-- ==== Sys2Proof/Certificates/Slice0/Obligations.lean ====
section
/-!
DEFINITION. The statements for the provers: what each instruction and event does, what it leaves alone, where it completes and where it
faults, and the rules that hold of every step.
-/

open Sys2Proof Sys2Proof.Machine

/-! ## Scalar units -/

/-- R342, R344: ADD and SUB are modular; ADDS and SUBS clamp to the symmetric range of 64 bits. The result is ready on alu.r one cycle
on, and nothing else changes. -/
def Obligations.AluSums : Prop :=
  ∀ (c : Ctl) (u : Fin 2) (s : State), Made c s → PortFree s (aluPort u) 1 →
    let a := (s.me.aluA u).toInt
    let t := (movedVal c s).word.toInt
    Gives (.add c u) s (aluPort u) 1 (scalarOf (a + t)) ∧
    Gives (.sub c u) s (aluPort u) 1 (scalarOf (a - t)) ∧
    Gives (.adds c u) s (aluPort u) 1 (scalarOf (max (-(2 ^ 63 - 1)) (min (2 ^ 63 - 1) (a + t)))) ∧
    Gives (.subs c u) s (aluPort u) 1 (scalarOf (max (-(2 ^ 63 - 1)) (min (2 ^ 63 - 1) (a - t))))

/-- R345: every result bit of a logic operation is formed from the two operand bits of its position. -/
def Obligations.AluLogic : Prop :=
  ∀ (c : Ctl) (u : Fin 2) (s : State), Made c s → PortFree s (aluPort u) 1 →
    let a := s.me.aluA u
    let t := (movedVal c s).word
    GivesBits (.and c u) s (aluPort u) 1 64 (fun k => a.getLsbD k && t.getLsbD k) ∧
    GivesBits (.or c u) s (aluPort u) 1 64 (fun k => a.getLsbD k || t.getLsbD k) ∧
    GivesBits (.xor c u) s (aluPort u) 1 64 (fun k => a.getLsbD k != t.getLsbD k) ∧
    GivesBits (.andn c u) s (aluPort u) 1 64 (fun k => a.getLsbD k && !t.getLsbD k)

/-- R420, R417: shifts multiply or divide by a power of two whose exponent is the whole of t, and ROTL turns a by t modulo 64. -/
def Obligations.AluShifts : Prop :=
  ∀ (c : Ctl) (u : Fin 2) (s : State), Made c s → PortFree s (aluPort u) 1 →
    let a := s.me.aluA u
    let t := (movedVal c s).word.toNat
    Gives (.shl c u) s (aluPort u) 1 (scalarOf (a.toNat * 2 ^ t)) ∧
    Gives (.shr c u) s (aluPort u) 1 (scalarOf (a.toNat / 2 ^ t)) ∧
    Gives (.sar c u) s (aluPort u) 1 (scalarOf (a.toInt / 2 ^ t)) ∧
    GivesBits (.rotl c u) s (aluPort u) 1 64 (fun k => a.getLsbD ((k + 64 - t % 64) % 64))

/-- R390, R341, R421: the minimum and maximum of two operands, signed and unsigned, the clamped magnitude, and SEL. -/
def Obligations.AluChoices : Prop :=
  ∀ (c : Ctl) (u : Fin 2) (s : State), Made c s → PortFree s (aluPort u) 1 →
    let a := s.me.aluA u
    let b := s.me.aluB u
    let t := (movedVal c s).word
    Gives (.min c u) s (aluPort u) 1 (scalarOf (min a.toInt t.toInt)) ∧
    Gives (.max c u) s (aluPort u) 1 (scalarOf (max a.toInt t.toInt)) ∧
    Gives (.minu c u) s (aluPort u) 1 (scalarOf (min a.toNat t.toNat : Nat)) ∧
    Gives (.maxu c u) s (aluPort u) 1 (scalarOf (max a.toNat t.toNat : Nat)) ∧
    Gives (.abs c u) s (aluPort u) 1 (scalarOf (min (2 ^ 63 - 1) |t.toInt|)) ∧
    Gives (.sel c u) s (aluPort u) 1 (scalarOf (if t.toNat = 0 then b.toInt else a.toInt))

/-- R356, R406: a compare and an operation on truth values deliver 1 or 0. -/
def Obligations.AluConditions : Prop :=
  ∀ (c : Ctl) (u : Fin 2) (s : State), Made c s → PortFree s (aluPort u) 1 →
    let a := s.me.aluA u
    let t := (movedVal c s).word
    Gives (.cmpeq c u) s (aluPort u) 1 (scalarOf (oneIf (a = t))) ∧
    Gives (.cmpne c u) s (aluPort u) 1 (scalarOf (oneIf (a ≠ t))) ∧
    Gives (.cmplt c u) s (aluPort u) 1 (scalarOf (oneIf (a.toInt < t.toInt))) ∧
    Gives (.cmple c u) s (aluPort u) 1 (scalarOf (oneIf (a.toInt ≤ t.toInt))) ∧
    Gives (.cmpltu c u) s (aluPort u) 1 (scalarOf (oneIf (a.toNat < t.toNat))) ∧
    Gives (.cmpleu c u) s (aluPort u) 1 (scalarOf (oneIf (a.toNat ≤ t.toNat))) ∧
    Gives (.pand c u) s (aluPort u) 1 (scalarOf (oneIf (a.toNat ≠ 0 ∧ t.toNat ≠ 0))) ∧
    Gives (.por c u) s (aluPort u) 1 (scalarOf (oneIf (a.toNat ≠ 0 ∨ t.toNat ≠ 0))) ∧
    Gives (.pxor c u) s (aluPort u) 1 (scalarOf (oneIf ((a.toNat ≠ 0) ≠ (t.toNat ≠ 0)))) ∧
    Gives (.pnot c u) s (aluPort u) 1 (scalarOf (oneIf (t.toNat = 0)))

/-- R355, R368: the counts of bits, and the bit fields of EXT and INS, pos being t[5:0], len t[11:6] + 1 and SX t[12]. -/
def Obligations.AluBitCounts : Prop :=
  ∀ (c : Ctl) (u : Fin 2) (s : State), Made c s → PortFree s (aluPort u) 1 →
    let a := s.me.aluA u
    let b := s.me.aluB u
    let t := (movedVal c s).word
    let pos := t.toNat % 64
    let len := t.toNat / 64 % 64 + 1
    let f := a.toNat / 2 ^ pos % 2 ^ len
    (∃ n : Nat, n ≤ 64 ∧ Gives (.clz c u) s (aluPort u) 1 (scalarOf n) ∧ t.toNat < 2 ^ (64 - n) ∧
      ∀ m : Nat, m ≤ 64 → t.toNat < 2 ^ (64 - m) → m ≤ n) ∧
    (∃ n : Nat, n ≤ 63 ∧ Gives (.cls c u) s (aluPort u) 1 (scalarOf n) ∧ (-(2 ^ (63 - n)) ≤ t.toInt ∧ t.toInt < 2 ^ (63 - n)) ∧
      ∀ m : Nat, m ≤ 63 → -(2 ^ (63 - m)) ≤ t.toInt → t.toInt < 2 ^ (63 - m) → m ≤ n) ∧
    Gives (.popc c u) s (aluPort u) 1 (scalarOf ((List.range 64).countP (fun k => t.getLsbD k) : Nat)) ∧
    Gives (.ext c u) s (aluPort u) 1 (scalarOf (if t.getLsbD 12 = true ∧ 2 ^ (len - 1) ≤ f then (f : Int) - 2 ^ len else f)) ∧
    GivesBits (.ins c u) s (aluPort u) 1 64 (fun k => if pos ≤ k ∧ k < pos + len then b.getLsbD (k - pos) else a.getLsbD k)
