/-- Records that a test of the check refuses: an older one, a reserved bit, a field of a record without a merge, a field of a dimension beyond
NDIM, an element type, a merge mode, a placement, no dimension and seven, a progress block and a staging area that are not aligned. -/
theorem wit_Scarf_codes :
    let bit (k : Nat) : BitVec 2048 := BitVec.ofNat 2048 (2 ^ k)
    (record4 - 1).toNat % 2 ^ 8 = 0 ∧ (record4 - bit 8).toNat / 2 ^ 8 % 2 ^ 8 < 4 ∧
    (record4 ||| bit 942).getLsbD 942 = true ∧ (record4 ||| bit 2047).getLsbD 2047 = true ∧ (record4 ||| bit 47).toNat / 2 ^ 34 % 2 ^ 14 ≠ 0 ∧
    (record4 ||| bit 63).getLsbD 23 = false ∧ (record4 ||| bit 63).toNat / 2 ^ 24 % 2 ^ 40 ≠ 0 ∧ recordM.getLsbD 23 = true ∧
    (record4 ||| bit 224).toNat / 2 ^ 20 % 2 ^ 3 ≤ 5 ∧ (record4 ||| bit 224).toNat / 2 ^ (64 + 32 * 5) % 2 ^ 32 ≠ 0 ∧
    3 < (record4 ||| bit 18).toNat / 2 ^ 16 % 2 ^ 4 ∧ 6 ≤ (recordM ||| bit 25 ||| bit 26).toNat / 2 ^ 24 % 2 ^ 4 ∧
    (record4 ||| bit 256 ||| bit 257).toNat / 2 ^ 256 % 2 ^ 2 = 3 ∧ (record4 - bit 20).toNat / 2 ^ 20 % 2 ^ 3 = 0 ∧
    6 < (record4 ||| bit 21 ||| bit 22).toNat / 2 ^ 20 % 2 ^ 3 ∧ (record4 ||| bit 672).toNat / 2 ^ 672 % 2 ^ 4 ≠ 0 ∧
    (recordM ||| bit 816).toNat / 2 ^ 816 % 2 ^ 3 ≠ 0 ∧ (recordM ||| bit 744).toNat / 2 ^ 744 % 2 ^ 6 ≠ 0 ∧ 0 < lyBytes record4 true ∧
    regionOk (partR 3) 0 .stg 0x2000 = false ∧ ¬ [0, 0].Nodup ∧ partP.lchip ∉ [1] := by decide

theorem wit_Scarf_range : ∃ e, translate partP 0x10000 ⟨true, false, false⟩ false = .error e := ⟨_, rfl⟩

/-- A merge table without a chip that begins, and one whose exponents differ; a sum of SHIFT in 32 bits. -/
theorem wit_Scarf_table :
    (1 : Word).toNat % 2 ^ 42 ≠ 0 ∧ (0x100000000000000 : Word).toNat / 2 ^ 56 ≠ 0 ∧
    (0x1000000000000 : Word).extractLsb' 48 8 ≠ (0 : Word).extractLsb' 48 8 ∧
    (let ctx : NodeCtx := ⟨.shift, 32, 0, 0⟩
     ctx.mode = .shift ∧ 0 < ctx.w) := by decide

/-- A transfer from another chip that this chip's table does not let the bay read; a flight that lands beside one that is not due. -/
theorem wit_Scarf_flights :
    let t : Transfer := ⟨0, 0, 0, 0, 2, 0, 0⟩
    let f : Flight := ⟨t, 0, none⟩
    let late : Flight := ⟨⟨1, 0, 2, 2, 2, 0, 0⟩, 9, none⟩
    let far : Transfer := ⟨0, 0, 0, 0, 4, 1, 0⟩
    let s := scarfState partP (fun c => { c with mode := .running, flights := [late, f], plan := [t, late.tr] })
    let c := s.scarfOf 0
    c.flights = [late] ++ f :: [] ∧ f.due ≤ (s.part 0).time ∧ (∀ x ∈ [late] ++ [], (s.part 0).time < x.due ∧ x.tr.index ≠ f.tr.index) ∧
      s.landsFull c.party = false ∧ s.piecesClash 0 c.party (pagePieces 0x2000 [0, 0]) = false ∧
      regionOk { partR 3 with fab := some fab2 } 0 .ldg (far.srcVa record4) = false ∧
      far.srcVa record4 ∈ pageEnds (far.srcVa record4) (elemSpan record4 0 4) := by decide

/-- A segment of a level pass of SHIFT, and of a combining pass of two nodes. -/
theorem wit_Scarf_merge : ∀ x ∈ [(2, false), (0, true)],
    let r : BitVec 2048 := recordM ||| BitVec.ofNat 2048 (x.1 * 2 ^ 24 + 2 * 2 ^ 888)
    let n0 : SNode := ⟨0, 0, 0, 0, none⟩
    let n1 : SNode := ⟨0, 1, 1, 0, none⟩
    let s := scarfState partP (fun c => { c with mode := .running, pass := 1, record := r, table := [0], nodes := [n0, n1] })
    let c := s.scarfOf 0
    c.mode = .running ∧ c.pass ≠ 0 ∧ (s.part 0).held = false ∧ c.orRound = none ∧ c.orWait = false ∧ c.segDue ≤ (s.part 0).time ∧
      c.landed = [] ∧ lyMn r = 2 ∧ ((lyMode r ≠ 2 ∨ c.writing = true) ↔ x.2 = true) ∧ lyMode r < 6 ∧ c.nodes = [n0, n1] ∧
      levelPairs c.nodes c.level = [(n0, n1)] ∧ s.landsFull c.party = false := by decide

/-- The next flit of a message that is not its last, one for the other chip, one that is; a flit asked for again, among other things that
wait for the reserved flit times. -/
theorem wit_Fabric_flits :
    let s := State.reset.setPart 0 { part0 with fab := some fab2 }
    let l := s.links.get (portIdx .xm)
    (0 : BitVec 16) = l.expect ∧ s.samePhys 0 = true ∧ s.samePhys 1 = false ∧ s.podHeader = some fab2 ∧
      fab2.firstPort (s.physOf fab2 fab2.lchip) (s.physOf fab2 1) = some .xp := by decide

/-- A parcel that alone may go, with its last flit time begun and before it; for each kind of parcel. -/
theorem wit_Fabric_departs : ∀ n ∈ [0, 1, 2], ∀ x ∈ [Parcel.retry 5, .again 7, .ptp .sync, .ptpAnswer 3, .flits 1 (.lost 0) 0 1, .flits 1 (.lost 0) 0 2],
    let w : Waiting := ⟨.yard, 0, 0, 0, n, x⟩
    let other : Waiting := ⟨.bulk, 0, 0, 0, 1, .retry 9⟩
    let f : Flit := ⟨1, .lost 0, 0, 1⟩
    let l : Link := { State.reset.links.get 0 with waiting := [other, w], replay := [(7, f)] }
    let s : State := { State.reset with links := State.reset.links.set 0 l }
    let may := fun (y : Waiting) => decide (y.use = .yard)
    w ∈ (s.links.get (portIdx .xp)).waiting ∧ may w = true ∧ (∀ y ∈ (s.links.get (portIdx .xp)).waiting, may y = true → y = w) ∧
      (7, f) ∈ (s.links.get (portIdx .xp)).replay ∧ ∀ y ∈ (s.links.get (portIdx .xp)).replay, y.1 = 7 → y.2 = f := by decide

/-- Tables of chip 1 that list chip 2, whose tables are still awaited; a tier 5 request whose chip places the VA in another mode. -/
theorem wit_Fabric_tables :
    (let d : RDesc := { desc false 1 with chips := [0, 1, 2] }
     let s := State.reset.setPart 0 { part0 with mode := .waiting, fab := some fab2, rds := [d], awaiting := [1, 2] }
     ∀ q : PartId, (1 ∈ (s.part q).awaiting ↔ q = 0) ∧ (1 ∈ (s.part q).awaiting → [d.pod] ≠ [] ∧ 1 ∈ (s.part q).listed ∧
       2 ∈ (s.part q).listed ∧ 2 ≠ (s.part q).lchip ∧ (s.part q).tables = [] ∧ s.yard.podTables = [])) ∧
    (let p := partR 2
     ∃ x : Nat × Region, regionAt p 0 = some x ∧ mwMode x.2.mode = 2 ∧ homeAllows p ⟨1, 0, some 3, 0, 0, 0, 0, 0, .read 8⟩ = false ∧
       homeAllows p ⟨1, 0, some 2, 0, 0, 0, 0, 0, .read 8⟩ = true) := by
  refine ⟨by decide, _, rfl, by decide⟩

/-- A queue of one slot at its own header, into which a packet is written whole. -/
theorem wit_HostAccess_slot :
    let s := State.reset.setPart 0 { partR 4 with queues := [(0, 0)] }
    let h : BitVec 512 := BitVec.ofNat 512 (leNat (s.getVa 0 0 64))
    (0 : Addr) ∈ (s.part 0).queues.map (fun x => x.2) ∧ vaNat (hdrSlotVa h) = 0 ∧ 0 < 2 ^ hdrLog2n h ∧ s.slotGates 0 0 64 = [hdrGateVa h] ∧
      s.hostMay 0 0 64 = true := by decide

/-- A page that a running plan holds, that one which has stopped holds, and a page of the host. -/
theorem wit_MailboxCommands_pages : ∀ x ∈ [(PartMode.running, 0x483B), (.stopped, 0x483B), (.running, (0x6C3B : BitVec 128))],
    let s := (asks 5 0 0 0).setPart 0 { partP with mode := x.1, tt := [⟨x.2, false, false, true, none⟩] }
    s.mappers 0 = [(0, 0, x.2)] ∧ ((∃ y ∈ s.mappers 0, teStier y.2.2 ≠ 6 ∧ (s.part y.1).running = true) ↔ x = (.running, 0x483B)) ∧
      (teStier x.2 = 6 ↔ x.2 = 0x6C3B) := by decide

/-- RETIRE_BENT of a bent of a stopped partition and of one that runs. -/
theorem wit_YardServices_retire : ∀ m ∈ [PartMode.stopped, .running],
    let s := (asks 6 0 0 0).setPart 0 { part0 with mode := m }
    s.partOfBent 0 = some 0 ∧ ((s.part 0).mode = .stopped ↔ m = .stopped) := by decide

end Sys2Proof.Tests
end

section
/-!
Every step keeps every memory in its canonical form (log 3).

One lemma per operation of the model, named after it, says that the operation keeps every memory canonical. Most
operations touch no memory: then the memories of the new state are those of the old one by definition, and the proof
is `h` (or `hb` of a bay, `hp` of a partition). The others write bytes into one memory, copy a range, or swap whole
memories with what a partition keeps; these use the lemmas of the first part. The proofs follow the definitions:
`.onBay` and `.onPart` for an update in place, `.ite` for a choice, `.foldl` for a fold.
-/

namespace Sys2Proof
open Machine Laws

variable {s : State} {b : Bay} {p : Part}

/-! ## What is kept, and the updates that keep it -/

/-- Every memory of a bay is canonical. -/
def BayWf (b : Bay) : Prop := ∀ m ∈ bayMems b, m.wf = true

/-- Every memory that a partition keeps is canonical: its backing data, what preemption saved and its checkpoint. -/
def PartWf (p : Part) : Prop := ∀ m ∈ keptMems p, m.wf = true

/-- A step that is made leaves every memory canonical. A fault or a refusal has no next state. -/
def StepWf (r : Step) : Prop := ∀ t, r = .next t → MemsWf t

/-- Every state that an option holds is canonical. -/
def OptWf (o : Option State) : Prop := ∀ t, o = some t → MemsWf t

/-- What a computation yields, if it does not fail, has a property. -/
def Yields {ε α : Type} (P : α → Prop) (e : Except ε α) : Prop := ∀ x, e = .ok x → P x

/-- What is saved of bays and ring segments is canonical. -/
def SavedWf (l : List SavedBay) (r : List (Nat × Mem)) : Prop := (∀ v ∈ l, BayWf v.kept) ∧ ∀ x ∈ r, x.2.wf = true

/-! ### Canonical memories in vectors and associations -/

theorem filter_wf {m : Mem} {f : Host.Cell → Bool} (h : m.wf = true) : Mem.wf (m.filter f) = true := by
  obtain ⟨hm, hz⟩ := (wf_iff m).mp h
  exact (wf_iff _).mpr ⟨hm.filter _, fun x hx => hz x (List.mem_of_mem_filter hx)⟩

theorem xorAll_wf {m : Mem} {a cells} (h : m.wf = true) : (Mem.xorAll m a cells).wf = true :=
  List.foldlRecOn (motive := fun m : Mem => m.wf = true) _ _ h (fun m hm _ _ => write_wf m _ _ hm)

theorem foldl_writeN_wf {m : Mem} {runs : List (Nat × List Byte)} (h : m.wf = true) :
    (runs.foldl (fun acc r => Mem.writeN acc r.1 r.2) m).wf = true :=
  List.foldlRecOn (motive := fun m : Mem => m.wf = true) _ _ h (fun m hm _ _ => writeN_wf m _ _ hm)

theorem get_wf {v : Vector Mem 8} (hv : ∀ m ∈ v.toList, m.wf = true) (t : Fin 8) : (v.get t).wf = true :=
  hv _ (by simp [Vector.get])

theorem set_wf {v : Vector Mem 8} (hv : ∀ m ∈ v.toList, m.wf = true) (t : Fin 8) {x : Mem} (hx : x.wf = true) :
    ∀ m ∈ (v.set t.val x t.isLt).toList, m.wf = true := by
  intro m hm
  rw [Vector.toList_set] at hm
  rcases List.mem_or_eq_of_mem_set hm with hm | rfl
  · exact hv m hm
  · exact hx

theorem setIfInBounds_wf {v : Vector Mem 8} (hv : ∀ m ∈ v.toList, m.wf = true) (n : Nat) {x : Mem}
    (hx : x.wf = true) : ∀ m ∈ (v.setIfInBounds n x).toList, m.wf = true := by
  intro m hm
  rw [Vector.toList_setIfInBounds] at hm
  rcases List.mem_or_eq_of_mem_set hm with hm | rfl
  · exact hv m hm
  · exact hx

theorem ofFn_wf {f : Fin 8 → Mem} (hf : ∀ t, (f t).wf = true) : ∀ m ∈ (Vector.ofFn f).toList, m.wf = true := by
  intro m hm
  obtain ⟨t, rfl⟩ := Vector.mem_ofFn.mp (Vector.mem_toList_iff.mp hm)
  exact hf t

theorem assocGet_of_forall {β : Type} {P : β → Prop} {d : β} (hd : P d) {l : List (Nat × β)} (hl : ∀ x ∈ l, P x.2)
    (k : Nat) : P (assocGet d l k) := by
  induction l with
  | nil => exact hd
  | cons x l ih =>
    obtain ⟨hx, hl⟩ := List.forall_mem_cons.mp hl
    unfold assocGet
    split
    · exact hx
    · exact ih hl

-*-*-

- THE TASK
Starting at the line above that holds "two nodes. -/" and ending at the line that holds "fab2.firstPort (s.physOf fab2", transcribe each line exactly and include no other lines.

- EXERCISE OUTPUT
/-- A segment of a level pass of SHIFT, and of a combining pass of two nodes. -/
theorem wit_Scarf_merge : ∀ x ∈ [(2, false), (0, true)],
    let r : BitVec 2048 := recordM ||| BitVec.ofNat 2048 (x.1 * 2 ^ 24 + 2 * 2 ^ 888)
    let n0 : SNode := ⟨0, 0, 0, 0, none⟩
    let n1 : SNode := ⟨0, 1, 1, 0, none⟩
    let s := scarfState partP (fun c => { c with mode := .running, pass := 1, record := r, table := [0], nodes := [n0, n1] })
    let c := s.scarfOf 0
    c.mode = .running ∧ c.pass ≠ 0 ∧ (s.part 0).held = false ∧ c.orRound = none ∧ c.orWait = false ∧ c.segDue ≤ (s.part 0).time ∧
      c.landed = [] ∧ lyMn r = 2 ∧ ((lyMode r ≠ 2 ∨ c.writing = true) ↔ x.2 = true) ∧ lyMode r < 6 ∧ c.nodes = [n0, n1] ∧
      levelPairs c.nodes c.level = [(n0, n1)] ∧ s.landsFull c.party = false := by decide

/-- The next flit of a message that is not its last, one for the other chip, one that is; a flit asked for again, among other things that
wait for the reserved flit times. -/
theorem wit_Fabric_flits :
    let s := State.reset.setPart 0 { part0 with fab := some fab2 }
    let l := s.links.get (portIdx .xm)
    (0 : BitVec 16) = l.expect ∧ s.samePhys 0 = true ∧ s.samePhys 1 = false ∧ s.podHeader = some fab2 ∧
      fab2.firstPort (s.physOf fab2 fab2.lchip) (s.physOf fab2 1) = some .xp := by decide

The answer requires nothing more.